» WHAT IS NEEDED: Copy the data exactly from the line that contains "unfold CoreRuns Takes; decide +kernel" through the line that contains "Alu (0#6).toNat x", keeping both end lines and leaving out everything else.

*** SUPPLIED ENTRIES ***

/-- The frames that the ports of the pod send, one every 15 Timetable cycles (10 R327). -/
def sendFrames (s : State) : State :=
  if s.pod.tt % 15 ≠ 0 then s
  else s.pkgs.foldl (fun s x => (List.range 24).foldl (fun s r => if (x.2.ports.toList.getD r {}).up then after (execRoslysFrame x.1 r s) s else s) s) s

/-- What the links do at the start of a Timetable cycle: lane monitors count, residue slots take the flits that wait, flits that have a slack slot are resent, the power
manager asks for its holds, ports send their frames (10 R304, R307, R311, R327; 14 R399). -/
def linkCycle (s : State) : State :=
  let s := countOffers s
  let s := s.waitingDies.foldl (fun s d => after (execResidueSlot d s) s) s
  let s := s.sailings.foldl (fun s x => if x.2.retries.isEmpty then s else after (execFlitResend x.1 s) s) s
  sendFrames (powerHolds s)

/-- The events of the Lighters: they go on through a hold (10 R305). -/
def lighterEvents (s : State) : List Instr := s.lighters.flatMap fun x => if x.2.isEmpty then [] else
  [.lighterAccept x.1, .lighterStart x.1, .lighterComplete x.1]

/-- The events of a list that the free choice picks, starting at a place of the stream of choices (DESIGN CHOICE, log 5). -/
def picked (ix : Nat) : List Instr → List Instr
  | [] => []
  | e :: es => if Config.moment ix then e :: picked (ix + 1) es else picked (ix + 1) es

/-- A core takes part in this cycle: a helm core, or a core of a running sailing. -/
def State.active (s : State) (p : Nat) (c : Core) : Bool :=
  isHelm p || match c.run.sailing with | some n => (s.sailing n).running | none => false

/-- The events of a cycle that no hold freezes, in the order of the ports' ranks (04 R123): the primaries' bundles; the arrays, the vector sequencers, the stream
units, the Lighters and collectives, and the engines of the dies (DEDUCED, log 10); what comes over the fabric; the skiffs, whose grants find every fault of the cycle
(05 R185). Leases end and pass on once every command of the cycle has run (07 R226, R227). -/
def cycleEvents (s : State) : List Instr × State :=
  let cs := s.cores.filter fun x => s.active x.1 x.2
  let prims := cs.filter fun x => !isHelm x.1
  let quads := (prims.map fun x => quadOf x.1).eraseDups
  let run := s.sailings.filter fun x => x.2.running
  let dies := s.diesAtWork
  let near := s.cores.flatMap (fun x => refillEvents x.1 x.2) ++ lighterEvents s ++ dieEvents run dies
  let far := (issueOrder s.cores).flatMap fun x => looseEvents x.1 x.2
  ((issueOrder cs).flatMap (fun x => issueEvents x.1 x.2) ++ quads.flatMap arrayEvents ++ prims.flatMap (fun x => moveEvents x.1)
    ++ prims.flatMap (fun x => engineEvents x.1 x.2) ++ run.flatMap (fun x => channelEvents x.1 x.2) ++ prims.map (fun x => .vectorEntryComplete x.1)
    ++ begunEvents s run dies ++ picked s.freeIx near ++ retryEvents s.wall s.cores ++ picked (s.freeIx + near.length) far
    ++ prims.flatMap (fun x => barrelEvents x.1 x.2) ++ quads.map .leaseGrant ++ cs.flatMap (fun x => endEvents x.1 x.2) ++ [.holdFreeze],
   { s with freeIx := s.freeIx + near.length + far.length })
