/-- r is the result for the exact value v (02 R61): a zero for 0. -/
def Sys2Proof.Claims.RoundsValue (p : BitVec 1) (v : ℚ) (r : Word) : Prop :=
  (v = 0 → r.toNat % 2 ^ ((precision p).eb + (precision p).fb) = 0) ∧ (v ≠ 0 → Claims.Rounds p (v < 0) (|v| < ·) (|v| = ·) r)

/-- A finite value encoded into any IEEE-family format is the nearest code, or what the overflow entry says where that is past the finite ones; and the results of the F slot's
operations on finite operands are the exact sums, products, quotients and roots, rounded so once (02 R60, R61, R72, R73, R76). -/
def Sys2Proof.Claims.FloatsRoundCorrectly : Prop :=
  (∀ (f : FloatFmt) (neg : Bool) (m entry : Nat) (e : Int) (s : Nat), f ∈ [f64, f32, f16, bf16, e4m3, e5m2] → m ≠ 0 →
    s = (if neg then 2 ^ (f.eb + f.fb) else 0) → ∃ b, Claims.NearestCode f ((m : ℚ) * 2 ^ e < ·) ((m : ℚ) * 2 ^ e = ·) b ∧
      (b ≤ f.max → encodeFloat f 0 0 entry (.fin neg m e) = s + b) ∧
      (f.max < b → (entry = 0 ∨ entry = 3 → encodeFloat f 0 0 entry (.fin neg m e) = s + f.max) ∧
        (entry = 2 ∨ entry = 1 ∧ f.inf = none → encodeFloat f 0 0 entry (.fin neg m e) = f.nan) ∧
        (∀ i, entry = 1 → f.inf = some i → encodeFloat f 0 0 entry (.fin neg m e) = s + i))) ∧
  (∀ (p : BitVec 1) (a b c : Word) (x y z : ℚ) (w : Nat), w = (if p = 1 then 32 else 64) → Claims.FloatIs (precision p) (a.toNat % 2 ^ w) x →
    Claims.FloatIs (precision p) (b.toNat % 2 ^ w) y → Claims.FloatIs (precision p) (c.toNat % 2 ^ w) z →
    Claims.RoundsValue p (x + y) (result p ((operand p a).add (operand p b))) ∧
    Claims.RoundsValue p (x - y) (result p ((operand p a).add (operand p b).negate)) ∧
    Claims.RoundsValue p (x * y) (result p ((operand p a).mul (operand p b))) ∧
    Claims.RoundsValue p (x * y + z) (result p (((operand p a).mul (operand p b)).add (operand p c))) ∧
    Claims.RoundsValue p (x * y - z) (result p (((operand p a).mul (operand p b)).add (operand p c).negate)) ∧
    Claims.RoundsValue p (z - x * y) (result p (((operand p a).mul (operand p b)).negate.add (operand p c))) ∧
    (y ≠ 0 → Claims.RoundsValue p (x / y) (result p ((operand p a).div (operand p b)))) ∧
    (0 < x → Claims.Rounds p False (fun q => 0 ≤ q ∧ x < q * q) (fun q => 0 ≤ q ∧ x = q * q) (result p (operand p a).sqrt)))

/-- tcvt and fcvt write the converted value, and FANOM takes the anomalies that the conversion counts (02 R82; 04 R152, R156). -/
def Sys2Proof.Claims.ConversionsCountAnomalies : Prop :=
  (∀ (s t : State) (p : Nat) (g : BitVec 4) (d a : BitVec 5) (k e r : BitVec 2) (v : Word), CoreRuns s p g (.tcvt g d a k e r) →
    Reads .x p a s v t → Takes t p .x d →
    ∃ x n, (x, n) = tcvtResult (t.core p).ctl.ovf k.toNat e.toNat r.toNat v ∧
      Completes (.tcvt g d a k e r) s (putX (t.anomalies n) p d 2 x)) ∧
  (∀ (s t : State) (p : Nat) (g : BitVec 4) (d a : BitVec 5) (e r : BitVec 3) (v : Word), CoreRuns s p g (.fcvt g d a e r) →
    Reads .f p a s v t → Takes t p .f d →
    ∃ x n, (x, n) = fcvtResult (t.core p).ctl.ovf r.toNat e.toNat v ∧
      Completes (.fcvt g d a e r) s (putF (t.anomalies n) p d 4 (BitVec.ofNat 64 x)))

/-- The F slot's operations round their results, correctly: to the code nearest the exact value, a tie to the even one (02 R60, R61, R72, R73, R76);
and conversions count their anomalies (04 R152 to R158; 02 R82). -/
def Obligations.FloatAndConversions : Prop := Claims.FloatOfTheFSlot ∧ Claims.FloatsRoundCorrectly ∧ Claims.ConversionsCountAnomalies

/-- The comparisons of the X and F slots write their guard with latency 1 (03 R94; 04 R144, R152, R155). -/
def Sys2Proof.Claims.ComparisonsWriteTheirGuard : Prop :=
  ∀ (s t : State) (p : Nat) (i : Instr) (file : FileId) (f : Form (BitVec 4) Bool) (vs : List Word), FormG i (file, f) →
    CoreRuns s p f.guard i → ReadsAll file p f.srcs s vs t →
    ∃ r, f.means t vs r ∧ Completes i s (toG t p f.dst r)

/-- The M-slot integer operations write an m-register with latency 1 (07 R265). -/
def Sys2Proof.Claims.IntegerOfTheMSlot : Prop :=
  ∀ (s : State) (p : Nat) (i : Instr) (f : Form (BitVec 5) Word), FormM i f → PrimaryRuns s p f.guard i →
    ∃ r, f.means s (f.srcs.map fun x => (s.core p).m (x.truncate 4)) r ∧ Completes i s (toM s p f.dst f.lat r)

*** End of SUPPLIED ENTRIES ***
*** SUPPLIED ENTRIES ***

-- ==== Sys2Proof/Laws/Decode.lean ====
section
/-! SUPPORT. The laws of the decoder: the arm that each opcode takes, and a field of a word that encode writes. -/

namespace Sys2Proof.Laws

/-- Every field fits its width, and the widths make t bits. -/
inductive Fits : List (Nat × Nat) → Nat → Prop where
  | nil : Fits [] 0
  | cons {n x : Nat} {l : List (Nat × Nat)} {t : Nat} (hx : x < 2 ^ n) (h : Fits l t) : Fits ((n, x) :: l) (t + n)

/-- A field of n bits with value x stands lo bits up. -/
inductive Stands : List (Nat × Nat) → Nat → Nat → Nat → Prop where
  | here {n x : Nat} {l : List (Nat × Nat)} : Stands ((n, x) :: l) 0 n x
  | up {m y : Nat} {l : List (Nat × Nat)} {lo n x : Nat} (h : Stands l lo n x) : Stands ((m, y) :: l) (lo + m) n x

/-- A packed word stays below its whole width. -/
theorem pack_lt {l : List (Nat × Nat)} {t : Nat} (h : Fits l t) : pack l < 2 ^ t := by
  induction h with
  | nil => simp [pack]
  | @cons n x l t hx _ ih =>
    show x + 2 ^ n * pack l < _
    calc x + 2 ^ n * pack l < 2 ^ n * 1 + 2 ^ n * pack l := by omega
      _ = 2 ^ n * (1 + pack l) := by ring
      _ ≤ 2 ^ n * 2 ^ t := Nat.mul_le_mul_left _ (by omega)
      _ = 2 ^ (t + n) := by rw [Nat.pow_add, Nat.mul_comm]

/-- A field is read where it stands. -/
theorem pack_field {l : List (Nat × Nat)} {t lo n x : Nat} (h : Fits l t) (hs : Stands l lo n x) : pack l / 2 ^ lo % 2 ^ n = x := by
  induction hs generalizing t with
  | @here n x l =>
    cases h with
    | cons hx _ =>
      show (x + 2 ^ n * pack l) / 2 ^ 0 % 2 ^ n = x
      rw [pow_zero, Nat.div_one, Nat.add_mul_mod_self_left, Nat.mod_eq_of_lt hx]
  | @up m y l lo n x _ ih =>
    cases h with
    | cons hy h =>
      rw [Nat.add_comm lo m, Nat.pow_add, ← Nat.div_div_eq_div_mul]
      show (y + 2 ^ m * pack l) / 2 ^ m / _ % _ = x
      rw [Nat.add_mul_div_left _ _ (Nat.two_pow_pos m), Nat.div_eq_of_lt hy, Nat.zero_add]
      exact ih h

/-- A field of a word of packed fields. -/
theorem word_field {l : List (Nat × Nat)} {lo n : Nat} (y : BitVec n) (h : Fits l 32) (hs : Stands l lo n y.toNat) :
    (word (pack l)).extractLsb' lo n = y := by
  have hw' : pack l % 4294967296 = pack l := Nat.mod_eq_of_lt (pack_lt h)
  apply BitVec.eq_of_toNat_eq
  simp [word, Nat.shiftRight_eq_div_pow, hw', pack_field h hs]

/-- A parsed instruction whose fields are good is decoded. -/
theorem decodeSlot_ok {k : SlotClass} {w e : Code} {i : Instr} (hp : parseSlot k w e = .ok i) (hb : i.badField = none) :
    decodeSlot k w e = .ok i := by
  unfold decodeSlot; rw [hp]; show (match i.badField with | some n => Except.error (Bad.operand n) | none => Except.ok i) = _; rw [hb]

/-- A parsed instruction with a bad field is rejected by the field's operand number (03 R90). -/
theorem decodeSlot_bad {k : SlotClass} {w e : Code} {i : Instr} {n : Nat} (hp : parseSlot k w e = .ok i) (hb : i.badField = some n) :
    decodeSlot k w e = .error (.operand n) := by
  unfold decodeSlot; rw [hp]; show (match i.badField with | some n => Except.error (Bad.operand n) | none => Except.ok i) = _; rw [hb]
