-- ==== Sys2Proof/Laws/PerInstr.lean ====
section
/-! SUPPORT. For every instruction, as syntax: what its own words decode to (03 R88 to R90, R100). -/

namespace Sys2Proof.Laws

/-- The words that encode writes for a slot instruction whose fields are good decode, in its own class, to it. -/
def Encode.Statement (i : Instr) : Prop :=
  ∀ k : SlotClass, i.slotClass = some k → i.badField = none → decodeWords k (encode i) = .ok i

*** End of SUPPLIED ENTRIES ***
*** SUPPLIED ENTRIES ***

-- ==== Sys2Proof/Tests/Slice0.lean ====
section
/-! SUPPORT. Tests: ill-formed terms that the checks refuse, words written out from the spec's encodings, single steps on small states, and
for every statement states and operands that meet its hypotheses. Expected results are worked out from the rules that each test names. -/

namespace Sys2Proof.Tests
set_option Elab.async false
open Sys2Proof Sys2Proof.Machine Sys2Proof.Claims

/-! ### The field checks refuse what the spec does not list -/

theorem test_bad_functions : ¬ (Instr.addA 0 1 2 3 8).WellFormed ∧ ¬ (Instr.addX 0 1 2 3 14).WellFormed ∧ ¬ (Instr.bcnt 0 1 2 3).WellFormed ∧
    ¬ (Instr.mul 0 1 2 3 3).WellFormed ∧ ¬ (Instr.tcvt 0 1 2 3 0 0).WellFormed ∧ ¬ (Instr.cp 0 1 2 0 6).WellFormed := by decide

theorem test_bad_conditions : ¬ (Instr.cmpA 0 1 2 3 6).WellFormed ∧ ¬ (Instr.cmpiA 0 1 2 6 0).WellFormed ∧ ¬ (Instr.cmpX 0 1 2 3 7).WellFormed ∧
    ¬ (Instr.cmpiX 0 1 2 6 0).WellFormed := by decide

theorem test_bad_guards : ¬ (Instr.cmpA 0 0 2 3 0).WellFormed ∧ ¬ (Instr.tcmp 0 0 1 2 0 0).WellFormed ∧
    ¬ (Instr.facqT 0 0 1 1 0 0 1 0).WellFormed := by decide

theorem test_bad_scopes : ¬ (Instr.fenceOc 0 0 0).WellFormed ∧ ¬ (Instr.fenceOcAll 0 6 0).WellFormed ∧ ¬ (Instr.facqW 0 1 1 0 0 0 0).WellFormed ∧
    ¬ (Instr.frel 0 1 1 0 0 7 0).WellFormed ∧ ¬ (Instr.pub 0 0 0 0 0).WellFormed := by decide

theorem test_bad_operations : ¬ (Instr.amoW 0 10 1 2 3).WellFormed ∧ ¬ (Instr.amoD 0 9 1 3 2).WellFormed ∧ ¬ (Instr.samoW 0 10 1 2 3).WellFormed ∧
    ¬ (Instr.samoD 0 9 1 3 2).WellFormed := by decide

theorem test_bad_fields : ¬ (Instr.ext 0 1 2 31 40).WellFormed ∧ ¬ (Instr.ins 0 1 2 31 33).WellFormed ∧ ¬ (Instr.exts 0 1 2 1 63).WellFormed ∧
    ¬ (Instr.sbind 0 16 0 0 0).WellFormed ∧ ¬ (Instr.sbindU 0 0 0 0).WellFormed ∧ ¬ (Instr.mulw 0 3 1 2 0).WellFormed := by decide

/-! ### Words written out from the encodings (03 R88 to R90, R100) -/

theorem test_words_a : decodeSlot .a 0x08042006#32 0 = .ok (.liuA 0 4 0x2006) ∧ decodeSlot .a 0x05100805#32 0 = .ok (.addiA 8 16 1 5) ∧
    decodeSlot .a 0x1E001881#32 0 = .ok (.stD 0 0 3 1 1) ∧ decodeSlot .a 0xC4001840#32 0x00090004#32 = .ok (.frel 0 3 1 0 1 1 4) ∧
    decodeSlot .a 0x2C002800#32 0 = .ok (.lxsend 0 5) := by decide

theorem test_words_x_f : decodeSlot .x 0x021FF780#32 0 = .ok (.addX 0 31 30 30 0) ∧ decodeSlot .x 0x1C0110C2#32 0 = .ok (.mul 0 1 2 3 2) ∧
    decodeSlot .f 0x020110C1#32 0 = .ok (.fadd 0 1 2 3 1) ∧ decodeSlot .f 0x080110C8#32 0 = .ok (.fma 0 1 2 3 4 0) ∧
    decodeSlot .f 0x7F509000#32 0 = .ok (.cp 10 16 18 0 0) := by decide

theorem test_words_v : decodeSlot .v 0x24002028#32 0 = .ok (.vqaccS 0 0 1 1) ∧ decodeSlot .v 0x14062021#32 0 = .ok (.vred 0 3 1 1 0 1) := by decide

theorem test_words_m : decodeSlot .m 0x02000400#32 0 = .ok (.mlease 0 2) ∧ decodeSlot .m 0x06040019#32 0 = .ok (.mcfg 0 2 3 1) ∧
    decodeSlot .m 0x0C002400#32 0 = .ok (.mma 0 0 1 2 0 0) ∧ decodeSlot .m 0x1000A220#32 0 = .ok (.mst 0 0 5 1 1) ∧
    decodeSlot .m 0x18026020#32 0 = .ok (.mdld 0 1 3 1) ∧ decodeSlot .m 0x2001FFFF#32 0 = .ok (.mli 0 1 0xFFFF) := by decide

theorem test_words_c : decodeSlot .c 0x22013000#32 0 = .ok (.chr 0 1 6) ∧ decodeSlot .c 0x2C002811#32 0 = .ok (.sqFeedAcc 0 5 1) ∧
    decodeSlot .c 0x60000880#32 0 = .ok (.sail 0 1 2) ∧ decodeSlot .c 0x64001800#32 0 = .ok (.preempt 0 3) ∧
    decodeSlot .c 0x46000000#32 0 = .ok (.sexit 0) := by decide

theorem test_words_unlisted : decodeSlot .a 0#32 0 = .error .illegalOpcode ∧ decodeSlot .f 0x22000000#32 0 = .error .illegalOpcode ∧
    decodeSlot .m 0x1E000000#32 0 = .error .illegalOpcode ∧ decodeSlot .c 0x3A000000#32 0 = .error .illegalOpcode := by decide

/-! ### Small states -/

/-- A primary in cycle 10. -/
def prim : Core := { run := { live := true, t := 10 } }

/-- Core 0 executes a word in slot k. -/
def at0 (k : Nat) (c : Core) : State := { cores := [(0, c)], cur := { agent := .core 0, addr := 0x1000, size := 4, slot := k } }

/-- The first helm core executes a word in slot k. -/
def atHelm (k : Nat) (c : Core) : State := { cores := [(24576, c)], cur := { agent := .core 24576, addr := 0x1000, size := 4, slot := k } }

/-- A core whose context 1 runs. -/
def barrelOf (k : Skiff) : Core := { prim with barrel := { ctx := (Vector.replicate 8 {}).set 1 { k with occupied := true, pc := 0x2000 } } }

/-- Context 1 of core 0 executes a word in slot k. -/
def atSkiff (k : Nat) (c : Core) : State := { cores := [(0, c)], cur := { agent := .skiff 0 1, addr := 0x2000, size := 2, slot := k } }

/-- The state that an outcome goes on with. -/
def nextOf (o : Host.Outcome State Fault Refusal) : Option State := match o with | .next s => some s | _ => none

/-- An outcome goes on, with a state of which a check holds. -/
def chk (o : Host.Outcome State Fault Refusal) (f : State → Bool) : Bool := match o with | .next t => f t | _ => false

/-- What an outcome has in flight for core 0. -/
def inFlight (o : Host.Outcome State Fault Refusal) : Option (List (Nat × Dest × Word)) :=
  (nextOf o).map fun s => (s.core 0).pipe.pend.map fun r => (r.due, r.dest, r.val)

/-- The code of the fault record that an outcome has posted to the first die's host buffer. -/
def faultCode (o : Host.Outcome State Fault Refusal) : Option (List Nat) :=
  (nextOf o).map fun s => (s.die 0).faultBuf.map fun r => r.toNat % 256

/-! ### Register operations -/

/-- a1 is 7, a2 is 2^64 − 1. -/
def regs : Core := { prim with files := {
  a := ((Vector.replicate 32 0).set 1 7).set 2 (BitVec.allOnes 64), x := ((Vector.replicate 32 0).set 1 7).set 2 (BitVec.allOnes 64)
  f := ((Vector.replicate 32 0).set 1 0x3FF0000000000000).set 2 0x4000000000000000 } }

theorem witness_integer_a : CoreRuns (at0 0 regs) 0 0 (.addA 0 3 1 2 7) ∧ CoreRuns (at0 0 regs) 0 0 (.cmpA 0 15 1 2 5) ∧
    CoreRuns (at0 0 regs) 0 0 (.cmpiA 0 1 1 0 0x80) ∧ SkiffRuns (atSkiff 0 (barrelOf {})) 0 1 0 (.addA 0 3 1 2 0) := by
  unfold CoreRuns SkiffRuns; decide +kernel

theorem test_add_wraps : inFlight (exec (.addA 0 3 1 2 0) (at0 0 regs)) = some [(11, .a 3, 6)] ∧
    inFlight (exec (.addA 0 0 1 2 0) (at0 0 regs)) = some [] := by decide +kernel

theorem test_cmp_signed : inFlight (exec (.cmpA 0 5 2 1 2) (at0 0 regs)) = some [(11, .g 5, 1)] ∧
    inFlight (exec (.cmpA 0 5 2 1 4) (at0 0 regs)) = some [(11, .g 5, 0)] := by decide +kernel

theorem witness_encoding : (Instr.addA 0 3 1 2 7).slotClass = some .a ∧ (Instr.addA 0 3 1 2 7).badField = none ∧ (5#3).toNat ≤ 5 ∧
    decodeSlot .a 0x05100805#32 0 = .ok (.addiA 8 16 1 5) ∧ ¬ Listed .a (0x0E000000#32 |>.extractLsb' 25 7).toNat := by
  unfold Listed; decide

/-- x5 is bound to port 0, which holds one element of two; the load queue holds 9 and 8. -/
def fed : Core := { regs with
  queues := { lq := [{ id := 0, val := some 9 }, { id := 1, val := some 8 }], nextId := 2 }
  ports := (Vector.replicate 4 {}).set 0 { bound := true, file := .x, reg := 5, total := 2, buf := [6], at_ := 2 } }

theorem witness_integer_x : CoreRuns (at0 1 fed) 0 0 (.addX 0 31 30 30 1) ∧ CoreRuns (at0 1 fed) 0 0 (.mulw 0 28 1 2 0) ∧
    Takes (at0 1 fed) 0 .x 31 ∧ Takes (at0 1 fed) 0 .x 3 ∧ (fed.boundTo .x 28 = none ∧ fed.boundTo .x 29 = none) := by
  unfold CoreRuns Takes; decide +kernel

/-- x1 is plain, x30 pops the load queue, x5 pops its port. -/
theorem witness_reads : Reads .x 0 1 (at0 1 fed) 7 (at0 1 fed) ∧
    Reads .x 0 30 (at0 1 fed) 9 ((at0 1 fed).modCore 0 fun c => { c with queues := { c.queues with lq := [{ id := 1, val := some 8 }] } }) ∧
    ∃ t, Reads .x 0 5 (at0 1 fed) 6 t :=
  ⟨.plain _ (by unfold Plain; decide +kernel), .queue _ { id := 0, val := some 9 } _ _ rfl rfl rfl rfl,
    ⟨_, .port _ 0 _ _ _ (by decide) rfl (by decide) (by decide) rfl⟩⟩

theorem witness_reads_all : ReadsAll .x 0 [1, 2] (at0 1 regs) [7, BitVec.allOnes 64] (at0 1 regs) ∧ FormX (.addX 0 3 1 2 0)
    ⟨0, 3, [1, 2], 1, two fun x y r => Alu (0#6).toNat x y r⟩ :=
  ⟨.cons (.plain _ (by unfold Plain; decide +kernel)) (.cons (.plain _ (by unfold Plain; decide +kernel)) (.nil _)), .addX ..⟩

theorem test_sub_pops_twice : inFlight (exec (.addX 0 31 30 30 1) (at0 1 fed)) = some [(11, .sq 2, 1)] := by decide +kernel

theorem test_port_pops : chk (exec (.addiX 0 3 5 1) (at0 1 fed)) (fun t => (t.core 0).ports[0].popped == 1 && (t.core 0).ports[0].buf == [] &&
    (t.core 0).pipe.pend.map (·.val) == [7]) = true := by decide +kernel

*** End of SUPPLIED ENTRIES ***

» SOLUTION TO THE PROBLEM:
  unfold CoreRuns Takes; decide +kernel

/-- x1 is plain, x30 pops the load queue, x5 pops its port. -/
theorem witness_reads : Reads .x 0 1 (at0 1 fed) 7 (at0 1 fed) ∧
    Reads .x 0 30 (at0 1 fed) 9 ((at0 1 fed).modCore 0 fun c => { c with queues := { c.queues with lq := [{ id := 1, val := some 8 }] } }) ∧
    ∃ t, Reads .x 0 5 (at0 1 fed) 6 t :=
  ⟨.plain _ (by unfold Plain; decide +kernel), .queue _ { id := 0, val := some 9 } _ _ rfl rfl rfl rfl,
    ⟨_, .port _ 0 _ _ _ (by decide) rfl (by decide) (by decide) rfl⟩⟩

theorem witness_reads_all : ReadsAll .x 0 [1, 2] (at0 1 regs) [7, BitVec.allOnes 64] (at0 1 regs) ∧ FormX (.addX 0 3 1 2 0)
    ⟨0, 3, [1, 2], 1, two fun x y r => Alu (0#6).toNat x y r⟩ :=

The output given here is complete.